Furthermore, the court had directed M.C. or his attorney to inform the Division if he is moved, so that visits could resume. M.C. and his attorney never notified the Division of a change of custody status. M.C. later was transferred to another correctional facility. Thereafter, Michael was scheduled to attend a bonding evaluation but he refused to go to the prison.
In addition, the Division's worker testified that M.C. had participated in some programs while in jail, including parenting classes and behavior modification, but M.C. never provided proof that he had completed those programs. The Division also notes that it had been ordered to arrange telephone contact between M.C. and Michael. It did so but M.C. apparently had some difficulty reaching the foster home. The Division made alternative arrangements, and M.C. never thereafter informed the Division that he had a problem making these calls.

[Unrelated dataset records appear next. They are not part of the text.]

-- ==== Sys2Proof/Machine/Frames.lean ====
section
/-! DEFINITION. Frames: how the payload of a Warden command is read (R378, R383), the mailbox, fetches and secured records
(R352 to R357), and the SPDM rows. -/

namespace Sys2Proof.Machine

/-! ### The fields of a payload (R378) -/

/-- A one-byte field. -/
def at8 (p : Bytes) (off : Nat) : BitVec 8 := BitVec.ofNat 8 (leField p off 1)
/-- A two-byte field. -/
def at16 (p : Bytes) (off : Nat) : BitVec 16 := BitVec.ofNat 16 (leField p off 2)
/-- A four-byte field. -/
def at32 (p : Bytes) (off : Nat) : BitVec 32 := BitVec.ofNat 32 (leField p off 4)
/-- An eight-byte field. -/
def at64 (p : Bytes) (off : Nat) : BitVec 64 := BitVec.ofNat 64 (leField p off 8)
/-- A list of 8,192 bits. -/
def at8192 (p : Bytes) (off : Nat) : BitVec 8192 := BitVec.ofNat 8192 (leField p off 1024)

/-- Whether a frame is malformed: already, by the payload's length, or by a reserved range that is not zero (R10). -/
def shape (bad : Bool) (p : Bytes) (len : Nat) (reserved : List (Nat × Nat)) : Bool :=
  bad || p.length ≠ len || reserved.any fun r => leField p r.1 r.2 ≠ 0

/-- n two-byte entries from an offset on. -/
def entries16 (p : Bytes) (off n : Nat) : List (BitVec 16) := (List.range n).map fun i => at16 p (off + 2 * i)

/-! ### Warden commands by group (R383) -/

/-- An opcode that no table assigns (R379 check 1). -/
def unassigned (o : Origin) (tag : BitVec 32) (opcode : BitVec 16) (s : State) : State :=
  if !running s then s
  else if o.sluice = .dbg && !debugOpen s then refuse o tag opcode .lcForbids s
  else if s.lc.frozen then refuse o tag opcode .lcForbids s
  else if o.sluice = .sb && s.boot.stage = .halted then refuse o tag opcode .lcForbids s
  else if shutSluice o opcode s then refuse o tag opcode .busy s
  else refuse o tag opcode .badParam s

/-- Group 0x01. -/
def polderFrame (low : Nat) (o : Origin) (tag : BitVec 32) (bad : Bool) (p : Bytes) (s : State) : State :=
  let id := at16 p 0
  match low with
  | 0x01 => polderProvisionCmd (shape bad p 64 [(35, 29)]) o tag id (at8 p 2) (ofBytes 256 (slice p 3 32)) s
  | 0x02 => polderMembershipCmd (shape bad p 1040 [(2, 6)]) o tag id (at64 p 8) (at8192 p 16) s
  | 0x03 => polderTeardownCmd (shape bad p 4 [(2, 2)]) o tag id s
  | 0x04 => polderListCmd (shape bad p 4 [(2, 2)]) o tag id s
  | n => unassigned o tag (BitVec.ofNat 16 (0x0100 + n)) s

/-- Group 0x02. -/
def keyFrame (low : Nat) (o : Origin) (tag : BitVec 32) (bad : Bool) (p : Bytes) (s : State) : State :=
  match low with
  | 0x01 => keySlotPinCmd (shape bad p 4 [(2, 2)]) o tag (at16 p 0) s
  | 0x02 => keySlotUnpinCmd (shape bad p 4 [(2, 2)]) o tag (at16 p 0) s
  | 0x03 => keySlotStatusCmd (shape bad p 4 [(1, 3)]) o tag (at8 p 0) s
  | n => unassigned o tag (BitVec.ofNat 16 (0x0200 + n)) s

/-- Group 0x03. -/
def plotFrame (low : Nat) (o : Origin) (tag : BitVec 32) (bad : Bool) (p : Bytes) (s : State) : State :=
  let id := at16 p 0
  match low with
  | 0x01 =>
    let high : Bool := 4 ≤ leField p 8 1 || 16 ≤ leField p 9 1
    plotAssignCmd (shape bad p 12 [(7, 1), (10, 2)] || high) o tag id (at16 p 2) (BitVec.ofNat 24 (leField p 4 3))
      ((at8 p 8).getLsbD 0) ((at8 p 8).getLsbD 1) ((at8 p 9).setWidth 4) s
  | 0x02 => plotReleaseCmd (shape bad p 4 [(2, 2)]) o tag id s
  | 0x03 => plotQueryCmd (shape bad p 4 [(2, 2)]) o tag id s
  | 0x04 => memobjCreateCmd (shape bad p 4 [(2, 2)]) o tag id s
  | 0x05 => memobjFreeCmd (shape bad p 4 [(2, 2)]) o tag id s
  | n => unassigned o tag (BitVec.ofNat 16 (0x0300 + n)) s

/-- Group 0x04. -/
def objectFrame (low : Nat) (o : Origin) (tag : BitVec 32) (bad : Bool) (p : Bytes) (s : State) : State :=
  let id := at16 p 0
  match low with
  | 0x01 => contextCreateCmd (shape bad p 68 [(3, 1)]) o tag id (at8 p 2) (BitVec.ofNat 512 (leField p 4 64)) s
  | 0x02 => contextDestroyCmd (shape bad p 4 [(2, 2)]) o tag id s
  | 0x03 => queueCreateCmd (shape bad p 16 [(6, 2)]) o tag id (at16 p 2) (at16 p 4) (at64 p 8) s
  | 0x04 => queueDestroyCmd (shape bad p 4 [(1, 3)]) o tag (at8 p 0) s
  | 0x05 => eventRingCreateCmd (shape bad p 16 [(6, 2)]) o tag (at32 p 0) (at16 p 4) (at64 p 8) s
  | 0x06 => eventRingDestroyCmd (shape bad p 4 [(2, 2)]) o tag id s
  | 0x07 => fenceCreateCmd (shape bad p 4 [(2, 2)]) o tag id s
  | 0x08 => fenceShareCmd (shape bad p 4 []) o tag id (at16 p 2) s
  | 0x09 => fenceDestroyCmd (shape bad p 4 [(2, 2)]) o tag id s
  | n => unassigned o tag (BitVec.ofNat 16 (0x0400 + n)) s

/-- Group 0x05. -/
def regionFrame (low : Nat) (o : Origin) (tag : BitVec 32) (bad : Bool) (p : Bytes) (s : State) : State :=
  match low with
  | 0x01 =>
    let n := leField p 24 2
    regionExportCmd (shape bad p (32 + 2 * n) [(26, 6)]) o tag (at16 p 0) (at8 p 2) (at8 p 3) (at32 p 4) (at64 p 8)
      (at32 p 16) (at16 p 20) (at8 p 22) (at8 p 23) (entries16 p 32 (min n ((p.length - 32) / 2))) s
  | 0x02 => regionWithdrawCmd (shape bad p 4 []) o tag (at32 p 0) s
  | 0x03 => regionQueryCmd (shape bad p 4 [(2, 2)]) o tag (at16 p 0) s
  | n => unassigned o tag (BitVec.ofNat 16 (0x0500 + n)) s

/-- Group 0x06. -/
def extentFrame (low : Nat) (o : Origin) (tag : BitVec 32) (bad : Bool) (p : Bytes) (s : State) : State :=
  let id := at16 p 0
  match low with
  | 0x01 => extentGrantCmd (shape bad p 8 [(7, 1)]) o tag id (at16 p 2) (at16 p 4) (at8 p 6) s
  | 0x02 => extentRenewCmd (shape bad p 8 [(6, 2)]) o tag id (at16 p 2) (at16 p 4) s
  | 0x03 => extentHandoverCmd (shape bad p 8 []) o tag id (at16 p 2) (at16 p 4) (at16 p 6) s
  | 0x04 => extentRevokeCmd (shape bad p 4 [(2, 2)]) o tag id s
  | 0x05 => extentRekeyCmd (shape bad p 4 [(2, 2)]) o tag id s
  | 0x06 => extentHintCmd (shape bad p 4 [(3, 1)]) o tag id (at8 p 2) s
  | 0x07 => trayRebuildRateCmd (shape bad p 4 [(1, 3)]) o tag (at8 p 0) s
  | 0x08 => extentStatusCmd (shape bad p 4 [(2, 2)]) o tag id s
  | 0x09 => trayStatusCmd (shape bad p 0 []) o tag s
  | n => unassigned o tag (BitVec.ofNat 16 (0x0600 + n)) s

/-- Group 0x07; in RING_CREATE the member places beyond n_members are reserved. -/
def groupFrame (low : Nat) (o : Origin) (tag : BitVec 32) (bad : Bool) (p : Bytes) (s : State) : State :=
  match low with
  | 0x01 =>
    let d := p.drop 16
    collectiveGroupDefineCmd (shape bad p (16 + leField p 8 4) [(12, 4)]) o tag (at64 p 0) d s
  | 0x02 => collectiveGroupDestroyCmd (shape bad p 4 []) o tag (at16 p 0) (at16 p 2) s
  | 0x03 => groupQueryCmd (shape bad p 4 []) o tag (at16 p 0) (at16 p 2) s
  | 0x04 =>
    let n := leField p 4 1
    let k := leField p 6 2
    let all := entries16 p 16 8
    let odd : Bool := 8 < n || (all.drop n).any (fun m => m ≠ 0) || all.any fun m => 8192 ≤ m.toNat
    ringCreateCmd (shape bad p (32 + 2 * k) [] || odd) o tag (at16 p 0) (at16 p 2)
      ((all.take n).map fun m => m.setWidth 13) (at8 p 5) (entries16 p 32 (min k ((p.length - 32) / 2))) (at64 p 8) s
  | 0x05 => ringMemberDeadCmd (shape bad p 4 []) o tag (at16 p 0) (at16 p 2) s
  | 0x06 => ringDestroyCmd (shape bad p 16 [(2, 6)]) o tag (at16 p 0) (at64 p 8) s
  | 0x07 =>
    mcastGroupJoinCmd (shape bad p 1028 [] || decide (8192 ≤ leField p 2 2)) o tag (at16 p 0) ((at16 p 2).setWidth 13)
      (at8192 p 4) s
  | 0x08 =>
    mcastGroupLeaveCmd (shape bad p 4 [] || decide (8192 ≤ leField p 2 2)) o tag (at16 p 0) ((at16 p 2).setWidth 13) s
  | n => unassigned o tag (BitVec.ofNat 16 (0x0700 + n)) s

/-- Group 0x08. -/
def syncFrame (low : Nat) (o : Origin) (tag : BitVec 32) (bad : Bool) (p : Bytes) (s : State) : State :=
  match low with
  | 0x01 => datumConfigCmd (shape bad p 4 [(2, 2)]) o tag (at8 p 0) (at8 p 1) s
  | 0x02 => datumStatusCmd (shape bad p 0 []) o tag s
  | 0x03 => syncCounterReadCmd (shape bad p 4 [(2, 2)]) o tag (at16 p 0) s
  | 0x04 => contextStepReadCmd (shape bad p 4 [(2, 2)]) o tag (at16 p 0) s
  | 0x05 => markQueueStatusCmd (shape bad p 0 []) o tag s
  | n => unassigned o tag (BitVec.ofNat 16 (0x0800 + n)) s

/-- Group 0x09. -/
def chartFrame (low : Nat) (o : Origin) (tag : BitVec 32) (bad : Bool) (p : Bytes) (s : State) : State :=
  let id := at16 p 0
  match low with
  | 0x01 => chartExportCmd (shape bad p 32 [(2, 2)]) o tag id (at32 p 4) (at64 p 8) (at64 p 16) (at64 p 24) s
  | 0x02 => chartImportCmd (shape bad p 24 []) o tag id (at16 p 2) (at32 p 4) (at64 p 8) (at64 p 16) s
  | 0x03 => chartResumeCmd (shape bad p 16 [(2, 2)]) o tag id (at32 p 4) (at64 p 8) s
  | 0x04 => chartDiscardCmd (shape bad p 8 [(2, 2)]) o tag id (at32 p 4) s
  | n => unassigned o tag (BitVec.ofNat 16 (0x0900 + n)) s

/-- Group 0x0A. -/
def weirFrame (low : Nat) (o : Origin) (tag : BitVec 32) (bad : Bool) (p : Bytes) (s : State) : State :=
  match low with
  | 0x01 => weirConfigCmd (shape bad p 36 [(1, 3)]) o tag (at8 p 0) (entries16 p 4 16) s
  | 0x02 => weirStatusCmd (shape bad p 4 [(1, 3)]) o tag (at8 p 0) s
  | n => unassigned o tag (BitVec.ofNat 16 (0x0A00 + n)) s

/-- Group 0x0B. -/
def observeFrame (low : Nat) (o : Origin) (tag : BitVec 32) (bad : Bool) (p : Bytes) (s : State) : State :=
  match low with
  | 0x01 => counterReadCmd (shape bad p 4 []) o tag (at16 p 0) (at16 p 2) s
  | 0x02 => streamCountersReadCmd (shape bad p 8 [(7, 1)]) o tag (at16 p 0) (at16 p 2) (at16 p 4) (at8 p 6) s
  | 0x03 => polderCountersReadCmd (shape bad p 4 [(2, 2)]) o tag (at16 p 0) s
  | 0x04 => traceConfigCmd (shape bad p 12 [(3, 1)]) o tag (at16 p 0) (at8 p 2) (at64 p 4) s
  | 0x05 => traceFetchCmd (shape bad p 12 [(10, 2)]) o tag (at64 p 0) (at16 p 8) s
  | n => unassigned o tag (BitVec.ofNat 16 (0x0B00 + n)) s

We are convinced that there is sufficient credible evidence in the record to support the judge's finding that the Division's efforts to effect a reunification of Michael and M.C. were reasonable under the circumstances. M.C.'s claim to the contrary is without sufficient merit to warrant further comment. R. 2:11-3(e)(1)(E).
Finally, M.C. argues that the Division failed to establish the second prong of the best interests tests because it did not prove that he was unwilling or unable to eliminate the harm facing his son, as required by N.J.S.A. 30:4C-15.1(a)(2). M.C. contends that the judge failed to properly "analyze the evidence as to whether or not M.C. could be in the position to parent in the foreseeable future." M.C. says the judge ignored the fact that he independently sought services while incarcerated, which included substance abuse treatment and parenting skills classes.
Here, the judge did not base her prong-two findings solely upon M.C.'s incarceration, although the judge properly considered M.C.'s incarceration to be a factor in her decision. See N.J. Div. of Youth and Family Servs. v. R.G., 217 N.J. 527, 560 (2014) (noting that incarceration may be probative as to whether the incarcerated parent has the ability to provide proper care for a child). The judge noted that, while M.C. was in jail or residing in Florida, he was unable to provide Michael with a safe and stable home. The judge found that this would not change in the foreseeable future, and stated that the child's need for permanency was paramount. The record supports those findings.
We conclude that the record fully supports the judge's conclusion that the Division had clearly and convincingly established all four prongs of the test in N.J.S.A. 30:4C-15.1(a) for termination of M.C.'s parental rights.
Affirmed. I hereby certify that the foregoing is a true copy of the original on file in my office.